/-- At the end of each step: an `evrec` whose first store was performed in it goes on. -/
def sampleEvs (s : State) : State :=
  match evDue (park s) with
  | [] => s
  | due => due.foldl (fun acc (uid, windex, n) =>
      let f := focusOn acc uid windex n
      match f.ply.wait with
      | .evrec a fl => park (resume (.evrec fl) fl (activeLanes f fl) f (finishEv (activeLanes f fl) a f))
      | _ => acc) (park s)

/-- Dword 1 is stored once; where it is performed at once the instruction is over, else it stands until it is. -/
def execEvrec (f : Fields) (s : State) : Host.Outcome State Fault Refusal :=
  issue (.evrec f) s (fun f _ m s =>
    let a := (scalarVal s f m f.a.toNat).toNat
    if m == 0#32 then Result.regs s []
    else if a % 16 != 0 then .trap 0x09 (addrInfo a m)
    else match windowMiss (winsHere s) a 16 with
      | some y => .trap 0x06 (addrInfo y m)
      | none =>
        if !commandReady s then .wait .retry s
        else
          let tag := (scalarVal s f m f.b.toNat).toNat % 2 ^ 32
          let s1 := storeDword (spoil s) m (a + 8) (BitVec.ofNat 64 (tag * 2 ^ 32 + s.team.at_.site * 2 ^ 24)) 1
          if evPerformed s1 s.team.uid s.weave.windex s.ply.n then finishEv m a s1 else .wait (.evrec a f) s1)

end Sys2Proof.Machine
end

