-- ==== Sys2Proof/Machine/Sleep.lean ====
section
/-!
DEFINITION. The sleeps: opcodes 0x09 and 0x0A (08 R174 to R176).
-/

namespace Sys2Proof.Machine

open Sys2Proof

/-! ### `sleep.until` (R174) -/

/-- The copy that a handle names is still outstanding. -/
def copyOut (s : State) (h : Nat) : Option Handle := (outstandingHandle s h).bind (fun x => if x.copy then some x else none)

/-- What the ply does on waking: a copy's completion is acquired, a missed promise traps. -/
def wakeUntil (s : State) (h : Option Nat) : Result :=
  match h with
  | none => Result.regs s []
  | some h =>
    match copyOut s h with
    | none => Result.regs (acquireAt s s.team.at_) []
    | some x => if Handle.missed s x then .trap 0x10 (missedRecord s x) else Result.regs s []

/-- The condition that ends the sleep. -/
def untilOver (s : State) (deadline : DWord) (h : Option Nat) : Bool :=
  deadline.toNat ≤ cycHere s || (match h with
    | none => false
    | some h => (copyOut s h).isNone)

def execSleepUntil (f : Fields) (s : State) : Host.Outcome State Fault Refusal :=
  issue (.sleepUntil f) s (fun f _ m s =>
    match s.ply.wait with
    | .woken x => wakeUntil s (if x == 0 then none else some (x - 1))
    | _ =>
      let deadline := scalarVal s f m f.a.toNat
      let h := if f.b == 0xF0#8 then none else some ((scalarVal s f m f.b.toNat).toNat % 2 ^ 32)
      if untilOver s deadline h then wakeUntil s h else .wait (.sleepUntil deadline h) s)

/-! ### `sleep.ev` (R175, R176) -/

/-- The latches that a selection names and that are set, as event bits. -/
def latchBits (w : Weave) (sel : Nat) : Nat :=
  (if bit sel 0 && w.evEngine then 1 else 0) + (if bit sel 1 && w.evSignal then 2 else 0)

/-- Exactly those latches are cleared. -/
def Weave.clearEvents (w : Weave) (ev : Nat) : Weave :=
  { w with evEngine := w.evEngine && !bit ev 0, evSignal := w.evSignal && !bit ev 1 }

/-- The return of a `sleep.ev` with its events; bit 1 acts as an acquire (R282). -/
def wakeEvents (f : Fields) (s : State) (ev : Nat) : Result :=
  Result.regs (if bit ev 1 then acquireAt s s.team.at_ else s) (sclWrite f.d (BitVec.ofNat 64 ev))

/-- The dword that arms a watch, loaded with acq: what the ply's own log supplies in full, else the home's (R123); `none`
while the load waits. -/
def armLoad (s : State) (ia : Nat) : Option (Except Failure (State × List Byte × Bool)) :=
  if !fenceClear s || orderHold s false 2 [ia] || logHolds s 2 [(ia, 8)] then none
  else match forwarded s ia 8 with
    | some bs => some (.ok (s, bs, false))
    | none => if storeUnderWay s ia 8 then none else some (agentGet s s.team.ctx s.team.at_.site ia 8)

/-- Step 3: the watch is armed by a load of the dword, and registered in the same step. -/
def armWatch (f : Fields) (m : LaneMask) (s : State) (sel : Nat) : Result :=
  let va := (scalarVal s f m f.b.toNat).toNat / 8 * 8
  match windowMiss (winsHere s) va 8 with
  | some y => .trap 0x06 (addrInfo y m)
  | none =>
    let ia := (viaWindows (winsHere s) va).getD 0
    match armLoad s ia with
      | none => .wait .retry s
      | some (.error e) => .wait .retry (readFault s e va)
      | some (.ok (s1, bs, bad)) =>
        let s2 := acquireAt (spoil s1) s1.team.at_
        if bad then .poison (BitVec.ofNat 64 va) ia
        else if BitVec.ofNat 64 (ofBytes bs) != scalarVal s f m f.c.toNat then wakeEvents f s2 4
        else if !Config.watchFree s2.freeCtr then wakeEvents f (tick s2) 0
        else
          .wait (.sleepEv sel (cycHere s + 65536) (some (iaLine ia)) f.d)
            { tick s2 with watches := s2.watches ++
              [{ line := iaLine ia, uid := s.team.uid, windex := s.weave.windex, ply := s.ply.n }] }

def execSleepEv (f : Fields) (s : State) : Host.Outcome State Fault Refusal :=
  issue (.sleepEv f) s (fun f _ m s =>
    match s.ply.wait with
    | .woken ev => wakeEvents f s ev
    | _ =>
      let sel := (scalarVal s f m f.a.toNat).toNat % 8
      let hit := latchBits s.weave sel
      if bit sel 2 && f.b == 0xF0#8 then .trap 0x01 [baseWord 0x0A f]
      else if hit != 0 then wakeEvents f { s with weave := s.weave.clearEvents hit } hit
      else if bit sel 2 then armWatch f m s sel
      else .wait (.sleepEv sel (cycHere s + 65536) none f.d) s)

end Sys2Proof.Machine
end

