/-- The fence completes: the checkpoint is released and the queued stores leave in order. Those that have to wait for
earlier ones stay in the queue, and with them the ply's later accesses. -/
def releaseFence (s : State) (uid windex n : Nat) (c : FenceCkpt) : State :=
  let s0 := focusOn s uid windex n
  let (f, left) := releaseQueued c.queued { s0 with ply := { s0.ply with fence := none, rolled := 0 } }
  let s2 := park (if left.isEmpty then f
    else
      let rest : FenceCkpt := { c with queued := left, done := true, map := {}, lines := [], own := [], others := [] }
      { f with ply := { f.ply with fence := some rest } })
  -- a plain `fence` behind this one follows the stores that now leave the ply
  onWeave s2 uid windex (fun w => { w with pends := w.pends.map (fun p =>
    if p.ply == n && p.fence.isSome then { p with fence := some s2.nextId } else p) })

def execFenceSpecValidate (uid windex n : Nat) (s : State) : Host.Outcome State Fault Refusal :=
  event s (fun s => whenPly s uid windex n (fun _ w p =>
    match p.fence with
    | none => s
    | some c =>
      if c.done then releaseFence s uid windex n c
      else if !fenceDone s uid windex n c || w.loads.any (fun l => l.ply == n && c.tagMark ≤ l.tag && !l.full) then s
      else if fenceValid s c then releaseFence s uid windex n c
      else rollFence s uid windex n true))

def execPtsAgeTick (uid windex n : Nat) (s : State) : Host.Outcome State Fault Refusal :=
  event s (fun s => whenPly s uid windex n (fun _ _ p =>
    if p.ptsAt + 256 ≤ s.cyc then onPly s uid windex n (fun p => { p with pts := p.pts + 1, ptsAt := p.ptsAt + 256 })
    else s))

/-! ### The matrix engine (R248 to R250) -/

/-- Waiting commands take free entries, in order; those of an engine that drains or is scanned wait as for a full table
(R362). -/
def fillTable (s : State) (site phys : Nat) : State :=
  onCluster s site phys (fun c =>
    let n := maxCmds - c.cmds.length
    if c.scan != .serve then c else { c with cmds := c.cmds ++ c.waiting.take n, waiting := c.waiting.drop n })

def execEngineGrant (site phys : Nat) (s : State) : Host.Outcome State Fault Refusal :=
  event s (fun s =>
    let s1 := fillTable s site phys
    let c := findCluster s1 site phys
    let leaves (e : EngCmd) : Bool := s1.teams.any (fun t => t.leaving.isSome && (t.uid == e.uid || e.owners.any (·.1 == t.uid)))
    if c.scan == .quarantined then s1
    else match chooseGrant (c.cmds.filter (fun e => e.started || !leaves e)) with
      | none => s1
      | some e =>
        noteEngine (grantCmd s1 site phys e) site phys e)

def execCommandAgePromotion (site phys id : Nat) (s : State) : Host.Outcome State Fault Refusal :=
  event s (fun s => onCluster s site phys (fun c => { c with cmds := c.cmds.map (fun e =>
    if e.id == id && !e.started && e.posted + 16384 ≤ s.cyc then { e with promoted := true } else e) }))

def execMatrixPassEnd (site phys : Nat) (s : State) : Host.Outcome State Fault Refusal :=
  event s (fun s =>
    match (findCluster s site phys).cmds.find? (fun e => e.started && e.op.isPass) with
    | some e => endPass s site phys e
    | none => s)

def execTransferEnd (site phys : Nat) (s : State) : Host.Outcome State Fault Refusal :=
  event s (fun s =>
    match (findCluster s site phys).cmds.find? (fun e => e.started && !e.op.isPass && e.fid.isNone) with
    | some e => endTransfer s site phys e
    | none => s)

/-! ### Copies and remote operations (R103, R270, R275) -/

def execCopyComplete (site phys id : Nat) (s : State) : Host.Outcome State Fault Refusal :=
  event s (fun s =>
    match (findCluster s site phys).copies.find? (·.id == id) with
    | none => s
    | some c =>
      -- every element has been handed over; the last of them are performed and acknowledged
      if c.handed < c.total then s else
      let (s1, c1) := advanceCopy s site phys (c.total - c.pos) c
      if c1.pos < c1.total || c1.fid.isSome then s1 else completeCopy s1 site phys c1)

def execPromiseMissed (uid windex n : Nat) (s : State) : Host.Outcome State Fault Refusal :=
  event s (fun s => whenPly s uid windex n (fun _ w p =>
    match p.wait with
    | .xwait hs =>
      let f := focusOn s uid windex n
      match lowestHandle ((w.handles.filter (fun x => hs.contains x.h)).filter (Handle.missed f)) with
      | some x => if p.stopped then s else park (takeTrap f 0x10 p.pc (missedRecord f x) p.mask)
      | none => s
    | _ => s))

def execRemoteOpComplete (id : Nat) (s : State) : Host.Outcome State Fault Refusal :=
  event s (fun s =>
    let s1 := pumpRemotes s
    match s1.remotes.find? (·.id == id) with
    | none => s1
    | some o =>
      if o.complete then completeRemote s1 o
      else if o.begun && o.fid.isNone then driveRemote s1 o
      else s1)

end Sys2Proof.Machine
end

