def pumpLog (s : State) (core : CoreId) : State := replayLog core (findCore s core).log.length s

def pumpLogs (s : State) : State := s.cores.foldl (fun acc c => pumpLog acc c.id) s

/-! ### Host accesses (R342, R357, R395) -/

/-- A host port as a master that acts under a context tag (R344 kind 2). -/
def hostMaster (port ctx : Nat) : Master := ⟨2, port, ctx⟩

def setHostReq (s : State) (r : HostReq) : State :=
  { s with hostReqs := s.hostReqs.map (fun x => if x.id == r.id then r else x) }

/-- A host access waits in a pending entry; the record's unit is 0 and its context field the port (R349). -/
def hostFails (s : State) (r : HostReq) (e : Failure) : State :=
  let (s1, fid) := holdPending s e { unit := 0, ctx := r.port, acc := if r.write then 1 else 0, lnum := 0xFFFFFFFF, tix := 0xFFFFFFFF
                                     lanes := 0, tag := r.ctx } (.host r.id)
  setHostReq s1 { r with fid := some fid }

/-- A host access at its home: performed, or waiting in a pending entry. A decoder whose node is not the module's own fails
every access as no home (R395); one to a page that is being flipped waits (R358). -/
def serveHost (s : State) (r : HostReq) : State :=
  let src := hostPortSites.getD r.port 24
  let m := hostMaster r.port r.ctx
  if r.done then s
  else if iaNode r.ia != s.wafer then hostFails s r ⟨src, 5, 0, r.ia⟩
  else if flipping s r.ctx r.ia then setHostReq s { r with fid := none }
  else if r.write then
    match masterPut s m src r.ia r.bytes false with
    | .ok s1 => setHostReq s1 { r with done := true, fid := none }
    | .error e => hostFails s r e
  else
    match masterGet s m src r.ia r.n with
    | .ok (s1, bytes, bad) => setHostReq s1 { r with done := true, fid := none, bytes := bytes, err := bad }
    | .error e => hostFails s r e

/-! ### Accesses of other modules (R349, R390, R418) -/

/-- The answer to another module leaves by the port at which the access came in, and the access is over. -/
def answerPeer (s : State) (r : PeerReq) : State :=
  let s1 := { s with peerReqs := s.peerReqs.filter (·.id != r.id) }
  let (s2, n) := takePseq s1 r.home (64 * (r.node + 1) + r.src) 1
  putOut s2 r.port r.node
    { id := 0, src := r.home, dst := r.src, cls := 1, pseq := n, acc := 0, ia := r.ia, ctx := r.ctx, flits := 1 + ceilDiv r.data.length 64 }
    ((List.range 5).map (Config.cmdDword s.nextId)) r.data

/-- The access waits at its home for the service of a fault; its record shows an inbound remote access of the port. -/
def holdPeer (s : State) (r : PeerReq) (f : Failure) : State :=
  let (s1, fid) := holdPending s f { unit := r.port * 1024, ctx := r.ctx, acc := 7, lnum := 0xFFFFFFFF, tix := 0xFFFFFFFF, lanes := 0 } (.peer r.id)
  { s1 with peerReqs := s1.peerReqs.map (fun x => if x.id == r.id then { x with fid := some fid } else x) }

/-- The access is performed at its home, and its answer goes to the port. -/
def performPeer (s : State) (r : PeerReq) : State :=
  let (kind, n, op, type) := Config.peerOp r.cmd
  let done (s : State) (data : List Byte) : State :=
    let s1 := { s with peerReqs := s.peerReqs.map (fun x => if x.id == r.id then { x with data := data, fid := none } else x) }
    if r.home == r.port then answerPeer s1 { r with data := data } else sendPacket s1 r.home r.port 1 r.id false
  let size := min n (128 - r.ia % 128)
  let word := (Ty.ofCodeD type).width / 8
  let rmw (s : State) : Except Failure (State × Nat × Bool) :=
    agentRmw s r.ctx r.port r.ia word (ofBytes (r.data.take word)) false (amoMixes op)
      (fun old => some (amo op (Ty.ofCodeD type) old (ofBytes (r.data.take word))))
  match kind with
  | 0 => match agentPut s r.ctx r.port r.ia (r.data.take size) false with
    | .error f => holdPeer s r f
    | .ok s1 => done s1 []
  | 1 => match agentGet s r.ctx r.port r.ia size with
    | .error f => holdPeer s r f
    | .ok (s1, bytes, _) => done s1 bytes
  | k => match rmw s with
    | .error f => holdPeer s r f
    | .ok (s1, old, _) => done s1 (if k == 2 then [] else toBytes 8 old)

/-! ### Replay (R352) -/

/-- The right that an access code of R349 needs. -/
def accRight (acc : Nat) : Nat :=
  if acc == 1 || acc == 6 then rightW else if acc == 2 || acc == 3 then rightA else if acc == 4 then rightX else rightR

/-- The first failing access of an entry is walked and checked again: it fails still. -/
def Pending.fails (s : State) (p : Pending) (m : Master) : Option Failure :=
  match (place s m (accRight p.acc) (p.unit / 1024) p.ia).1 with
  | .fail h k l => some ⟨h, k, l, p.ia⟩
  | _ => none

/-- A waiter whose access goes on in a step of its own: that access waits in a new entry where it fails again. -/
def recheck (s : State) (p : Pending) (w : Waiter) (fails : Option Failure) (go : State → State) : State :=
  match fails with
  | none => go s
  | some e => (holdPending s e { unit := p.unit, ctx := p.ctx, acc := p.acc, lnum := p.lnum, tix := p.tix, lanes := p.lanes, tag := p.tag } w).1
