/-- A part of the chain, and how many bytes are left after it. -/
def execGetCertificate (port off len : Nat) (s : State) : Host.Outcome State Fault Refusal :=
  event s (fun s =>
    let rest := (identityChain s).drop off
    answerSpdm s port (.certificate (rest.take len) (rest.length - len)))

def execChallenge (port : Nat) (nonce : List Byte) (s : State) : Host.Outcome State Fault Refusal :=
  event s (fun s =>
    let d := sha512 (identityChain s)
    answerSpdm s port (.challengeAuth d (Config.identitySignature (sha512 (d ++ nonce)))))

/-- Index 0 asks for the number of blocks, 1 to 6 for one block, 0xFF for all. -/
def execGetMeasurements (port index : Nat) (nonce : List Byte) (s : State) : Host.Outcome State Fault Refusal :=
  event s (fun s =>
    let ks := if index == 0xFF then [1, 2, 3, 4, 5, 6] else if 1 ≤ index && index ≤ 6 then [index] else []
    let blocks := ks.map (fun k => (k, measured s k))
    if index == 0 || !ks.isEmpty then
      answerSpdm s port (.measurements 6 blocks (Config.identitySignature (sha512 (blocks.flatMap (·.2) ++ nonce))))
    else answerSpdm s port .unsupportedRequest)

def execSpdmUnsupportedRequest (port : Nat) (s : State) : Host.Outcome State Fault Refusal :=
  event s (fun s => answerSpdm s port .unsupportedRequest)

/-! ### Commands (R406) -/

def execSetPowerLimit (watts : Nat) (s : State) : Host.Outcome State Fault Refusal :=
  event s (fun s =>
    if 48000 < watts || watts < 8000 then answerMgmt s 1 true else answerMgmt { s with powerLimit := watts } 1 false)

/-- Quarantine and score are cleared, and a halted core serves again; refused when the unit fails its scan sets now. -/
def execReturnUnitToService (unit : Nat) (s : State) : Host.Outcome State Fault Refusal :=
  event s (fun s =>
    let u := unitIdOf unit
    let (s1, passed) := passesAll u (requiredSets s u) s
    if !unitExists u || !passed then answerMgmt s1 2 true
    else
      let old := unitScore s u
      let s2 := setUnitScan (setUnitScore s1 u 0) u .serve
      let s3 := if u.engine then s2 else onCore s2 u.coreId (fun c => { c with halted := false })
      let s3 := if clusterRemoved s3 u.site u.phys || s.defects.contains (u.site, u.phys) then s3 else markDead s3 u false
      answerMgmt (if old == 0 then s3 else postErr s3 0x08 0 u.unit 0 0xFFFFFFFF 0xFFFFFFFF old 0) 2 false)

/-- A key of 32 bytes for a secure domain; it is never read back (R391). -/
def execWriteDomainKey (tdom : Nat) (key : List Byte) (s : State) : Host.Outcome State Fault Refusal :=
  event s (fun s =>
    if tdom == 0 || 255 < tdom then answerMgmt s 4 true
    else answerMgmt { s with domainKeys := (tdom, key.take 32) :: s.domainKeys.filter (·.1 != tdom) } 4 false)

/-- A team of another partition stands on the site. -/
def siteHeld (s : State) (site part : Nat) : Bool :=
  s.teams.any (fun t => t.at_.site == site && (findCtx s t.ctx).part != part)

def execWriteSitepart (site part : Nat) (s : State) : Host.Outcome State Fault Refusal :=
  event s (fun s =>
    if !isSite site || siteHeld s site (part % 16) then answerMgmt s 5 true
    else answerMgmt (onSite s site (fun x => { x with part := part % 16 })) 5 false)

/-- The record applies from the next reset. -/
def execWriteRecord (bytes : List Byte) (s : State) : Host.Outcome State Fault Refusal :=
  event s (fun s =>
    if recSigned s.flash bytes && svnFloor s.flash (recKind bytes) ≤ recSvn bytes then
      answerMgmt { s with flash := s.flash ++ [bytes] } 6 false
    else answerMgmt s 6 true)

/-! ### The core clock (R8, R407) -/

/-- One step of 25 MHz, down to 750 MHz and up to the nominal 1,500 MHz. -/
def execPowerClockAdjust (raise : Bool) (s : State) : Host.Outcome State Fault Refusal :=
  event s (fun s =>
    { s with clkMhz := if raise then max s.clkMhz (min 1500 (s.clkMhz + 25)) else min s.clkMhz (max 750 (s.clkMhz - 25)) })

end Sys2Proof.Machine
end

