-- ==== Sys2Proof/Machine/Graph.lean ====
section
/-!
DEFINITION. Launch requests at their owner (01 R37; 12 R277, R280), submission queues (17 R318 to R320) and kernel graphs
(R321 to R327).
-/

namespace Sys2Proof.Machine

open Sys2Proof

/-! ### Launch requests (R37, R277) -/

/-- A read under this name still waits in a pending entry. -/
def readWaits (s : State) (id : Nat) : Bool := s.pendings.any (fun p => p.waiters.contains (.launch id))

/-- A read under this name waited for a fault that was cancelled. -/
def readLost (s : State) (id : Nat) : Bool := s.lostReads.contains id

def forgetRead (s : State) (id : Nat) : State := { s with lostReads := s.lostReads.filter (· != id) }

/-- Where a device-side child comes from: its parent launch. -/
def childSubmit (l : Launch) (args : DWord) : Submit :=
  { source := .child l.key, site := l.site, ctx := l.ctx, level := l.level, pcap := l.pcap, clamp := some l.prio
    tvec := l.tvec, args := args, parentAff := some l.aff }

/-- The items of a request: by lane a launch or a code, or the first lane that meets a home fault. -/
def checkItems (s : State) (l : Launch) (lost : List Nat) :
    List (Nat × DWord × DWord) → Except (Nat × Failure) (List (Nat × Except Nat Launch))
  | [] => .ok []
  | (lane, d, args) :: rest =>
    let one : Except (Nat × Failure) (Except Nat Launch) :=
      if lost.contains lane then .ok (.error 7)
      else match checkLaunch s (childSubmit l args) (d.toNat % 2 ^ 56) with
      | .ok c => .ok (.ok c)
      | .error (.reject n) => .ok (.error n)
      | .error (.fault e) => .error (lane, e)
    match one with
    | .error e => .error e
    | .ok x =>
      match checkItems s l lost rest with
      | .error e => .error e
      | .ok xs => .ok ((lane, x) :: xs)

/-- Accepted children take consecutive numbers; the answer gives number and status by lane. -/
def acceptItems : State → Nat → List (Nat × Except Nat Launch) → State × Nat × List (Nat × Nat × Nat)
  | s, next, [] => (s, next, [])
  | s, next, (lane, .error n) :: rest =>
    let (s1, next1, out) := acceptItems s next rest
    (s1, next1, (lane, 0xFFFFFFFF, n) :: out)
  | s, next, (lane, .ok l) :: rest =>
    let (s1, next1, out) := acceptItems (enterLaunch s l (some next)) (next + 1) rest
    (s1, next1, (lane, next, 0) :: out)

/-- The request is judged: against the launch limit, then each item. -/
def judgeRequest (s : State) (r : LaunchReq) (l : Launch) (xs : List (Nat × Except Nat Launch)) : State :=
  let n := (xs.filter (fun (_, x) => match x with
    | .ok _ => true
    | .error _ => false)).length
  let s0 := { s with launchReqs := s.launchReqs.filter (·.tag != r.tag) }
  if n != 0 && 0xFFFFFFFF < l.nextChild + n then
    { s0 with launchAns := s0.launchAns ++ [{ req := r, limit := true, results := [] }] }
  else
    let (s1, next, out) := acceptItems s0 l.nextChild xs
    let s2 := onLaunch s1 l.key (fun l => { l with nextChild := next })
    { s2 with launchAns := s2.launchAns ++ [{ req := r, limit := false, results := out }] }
────────
TO DO → Report every line of the preceding listing where the string "hostMaster" occurs.

SOLUTION TO THIS TASK →
def hostMaster (port ctx : Nat) : Master := ⟨2, port, ctx⟩
  let m := hostMaster r.port r.ctx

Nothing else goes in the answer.